[[ Records for this exercise, beginning ]]

/-! ### What the device sends -/

/-- What an observer outside the device, or a Mason core, sees it do, in order. -/
inductive Output where
  /-- A Mason core takes an access fault: a store fault where the flag is set (R32). -/
  | trap (core : Nat) (store : Bool)
  /-- A flit leaves a Hethes port (R394). -/
  | flit (port : Nat) (bytes : Bytes)
  /-- A Hethes message handed in for this device (R399). -/
  | delivered (port : Nat) (source : Nat) (bytes : Bytes)
  /-- A value handed to Mortar (R50, R224). -/
  | mortar (kind : Nat) (value : Nat)
  /-- A MORTAR message handed to this device's Mortar (R399). -/
  | mortarMsg (source kind : Nat) (body : Bytes)
  /-- A service frame that passed the checks of R365 and R366: source address, source UDP port, payload. -/
  | service (port addr udp : Nat) (payload : Bytes)
  /-- A PMBus write to a regulator: address, page, command code, value (R493, R503). -/
  | pmbus (addr page cmd value : Nat)
  /-- A datagram leaves a service port: destination address, UDP port, payload (R365). -/
  | datagram (port addr udp : Nat) (payload : Bytes)
  /-- A Neighbor Advertisement for the port's own address. -/
  | advert (port dest : Nat)
  /-- A Cirid response or notice on a connection (R460). -/
  | cirid (conn : Nat) (bytes : Bytes)
  /-- The data register of a TAP instruction is read out (R508). -/
  | tapData (value : Word)
  /-- A mapped-out unit is switched off: a channel's PMIC outputs, a CXL port's link (R278). -/
  | unitOff (unit : Nat)
  /-- A Delay_Req of IEEE 1588 on the management port (R40). -/
  | ptpDelayReq (seq : Nat)
  /-- A TCP connection reset, or closed with a TLS alert (R459). -/
  | tcpReset (conn : Nat)
  | tcpClosed (conn : Nat)
  deriving DecidableEq, Repr

/-! ### The whole block -/

structure State where
  /-- The device is held in reset (R496). -/
  inReset : Bool := true
  /-- Every clock is stopped by a thermal trip (R506). -/
  stopped : Bool := false
  tb : TimeBase := {}
  census : Census := {}
  dies : Dies := {}
  net : Net := {}
  bricks : Assoc Brick := []
  bays : Assoc Bay := []
  validator : Validator := {}
  tier : TierMover := {}
  objs : Assoc (Option Obj) := []
  units : Assoc MemUnit := []
  /-- Stored sectors as the memory holds them: byte (unit × 2^40 + sector) × 64 + offset. -/
  sectors : Memory := []
  ckpt : Ckpt := {}
  turn : Turn := {}
  relays : Assoc Relay := []
  ports : Assoc HxPort := []
  system : System := {}
  serving : Serving := {}
  cs : Cornerstone := {}
  footing : Footing := {}
  boot : Boot := {}
  /-- Boot flash; an unlisted byte reads 0xFF. -/
  flash : Memory := []
  journal : Journal := {}
  mgmt : Mgmt := {}
  fetch : Option Fetch := none
  rel : Reliability := {}
  pins : Pins := {}
  power : Power := {}
  /-- Live and snapshot statistics counters by the live register's control address (R53, R54). -/
  live : Assoc Word := []
  snap : Assoc Word := []
  ctlFaultAddr : DWord := 0
  /-- Mason shared SRAM of Keystone N and of Keystone S, 32 MiB each (R2, R19). -/
  sramN : Memory := []
  sramS : Memory := []
  /-- Held low words and read shadows of 64-bit pairs, by agent × 2^40 + low address (R6, R33). -/
  pairHold : Assoc (Option Word) := []
  pairShadow : Assoc Word := []
  out : List Output := []
  /-- The model's own counter of free values drawn (log entry 14). -/
  freeCtr : Nat := 0
  pending : List Instr := []
  deriving DecidableEq, Repr

/-- Why a command faults. No meaning of this model faults: every command of the table that the spec gives no
effect in the present state leaves the state unchanged (log entry 1). -/
inductive Fault where
  /-- Raised by no command; kept so that the outcome type is inhabited. Safe. -/
  | none
  deriving DecidableEq, Repr

/-- Why a command is refused. -/
inductive Refusal where
  /-- Raised by an arm of exec whose command has no meaning yet. Safe: no next state is given. -/
  | notModelled (mnemonic : String)
  deriving DecidableEq, Repr

/-- The outcome of a command. -/
abbrev Out := Host.Outcome State Fault Refusal

/-- The machine right after reset (R6, R44, R52, R90, R341, R468, R496): held in reset, every register at its
reset value, no queue, no memory listed. -/
def State.reset : State := {}

end Sys2Proof.Machine
end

[[ Records for this exercise, end ]]

Return the listing above in full, character for character.

/-! ### What the device sends -/

/-- What an observer outside the device, or a Mason core, sees it do, in order. -/
inductive Output where
  /-- A Mason core takes an access fault: a store fault where the flag is set (R32). -/
  | trap (core : Nat) (store : Bool)
  /-- A flit leaves a Hethes port (R394). -/
  | flit (port : Nat) (bytes : Bytes)
  /-- A Hethes message handed in for this device (R399). -/
  | delivered (port : Nat) (source : Nat) (bytes : Bytes)
  /-- A value handed to Mortar (R50, R224). -/
  | mortar (kind : Nat) (value : Nat)
  /-- A MORTAR message handed to this device's Mortar (R399). -/
  | mortarMsg (source kind : Nat) (body : Bytes)
  /-- A service frame that passed the checks of R365 and R366: source address, source UDP port, payload. -/
  | service (port addr udp : Nat) (payload : Bytes)
  /-- A PMBus write to a regulator: address, page, command code, value (R493, R503). -/
  | pmbus (addr page cmd value : Nat)
  /-- A datagram leaves a service port: destination address, UDP port, payload (R365). -/
  | datagram (port addr udp : Nat) (payload : Bytes)
  /-- A Neighbor Advertisement for the port's own address. -/
  | advert (port dest : Nat)
  /-- A Cirid response or notice on a connection (R460). -/
  | cirid (conn : Nat) (bytes : Bytes)
  /-- The data register of a TAP instruction is read out (R508). -/
  | tapData (value : Word)
  /-- A mapped-out unit is switched off: a channel's PMIC outputs, a CXL port's link (R278). -/
  | unitOff (unit : Nat)
  /-- A Delay_Req of IEEE 1588 on the management port (R40). -/
  | ptpDelayReq (seq : Nat)
  /-- A TCP connection reset, or closed with a TLS alert (R459). -/
  | tcpReset (conn : Nat)
  | tcpClosed (conn : Nat)
  deriving DecidableEq, Repr

/-! ### The whole block -/

structure State where
  /-- The device is held in reset (R496). -/
  inReset : Bool := true
  /-- Every clock is stopped by a thermal trip (R506). -/
  stopped : Bool := false
  tb : TimeBase := {}
  census : Census := {}
  dies : Dies := {}
  net : Net := {}
  bricks : Assoc Brick := []
  bays : Assoc Bay := []
  validator : Validator := {}
  tier : TierMover := {}
  objs : Assoc (Option Obj) := []
  units : Assoc MemUnit := []
  /-- Stored sectors as the memory holds them: byte (unit × 2^40 + sector) × 64 + offset. -/
  sectors : Memory := []
  ckpt : Ckpt := {}
  turn : Turn := {}
  relays : Assoc Relay := []
  ports : Assoc HxPort := []
  system : System := {}
  serving : Serving := {}
  cs : Cornerstone := {}
  footing : Footing := {}
  boot : Boot := {}
  /-- Boot flash; an unlisted byte reads 0xFF. -/
  flash : Memory := []
  journal : Journal := {}
  mgmt : Mgmt := {}
  fetch : Option Fetch := none
  rel : Reliability := {}
  pins : Pins := {}
  power : Power := {}
  /-- Live and snapshot statistics counters by the live register's control address (R53, R54). -/
  live : Assoc Word := []
  snap : Assoc Word := []
  ctlFaultAddr : DWord := 0
  /-- Mason shared SRAM of Keystone N and of Keystone S, 32 MiB each (R2, R19). -/
  sramN : Memory := []
  sramS : Memory := []
  /-- Held low words and read shadows of 64-bit pairs, by agent × 2^40 + low address (R6, R33). -/
  pairHold : Assoc (Option Word) := []
  pairShadow : Assoc Word := []
  out : List Output := []
  /-- The model's own counter of free values drawn (log entry 14). -/
  freeCtr : Nat := 0
  pending : List Instr := []
  deriving DecidableEq, Repr

/-- Why a command faults. No meaning of this model faults: every command of the table that the spec gives no
effect in the present state leaves the state unchanged (log entry 1). -/
inductive Fault where
  /-- Raised by no command; kept so that the outcome type is inhabited. Safe. -/
  | none
  deriving DecidableEq, Repr

/-- Why a command is refused. -/
inductive Refusal where
  /-- Raised by an arm of exec whose command has no meaning yet. Safe: no next state is given. -/
  | notModelled (mnemonic : String)
  deriving DecidableEq, Repr

/-- The outcome of a command. -/
abbrev Out := Host.Outcome State Fault Refusal

/-- The machine right after reset (R6, R44, R52, R90, R341, R468, R496): held in reset, every register at its
reset value, no queue, no memory listed. -/
def State.reset : State := {}

end Sys2Proof.Machine
end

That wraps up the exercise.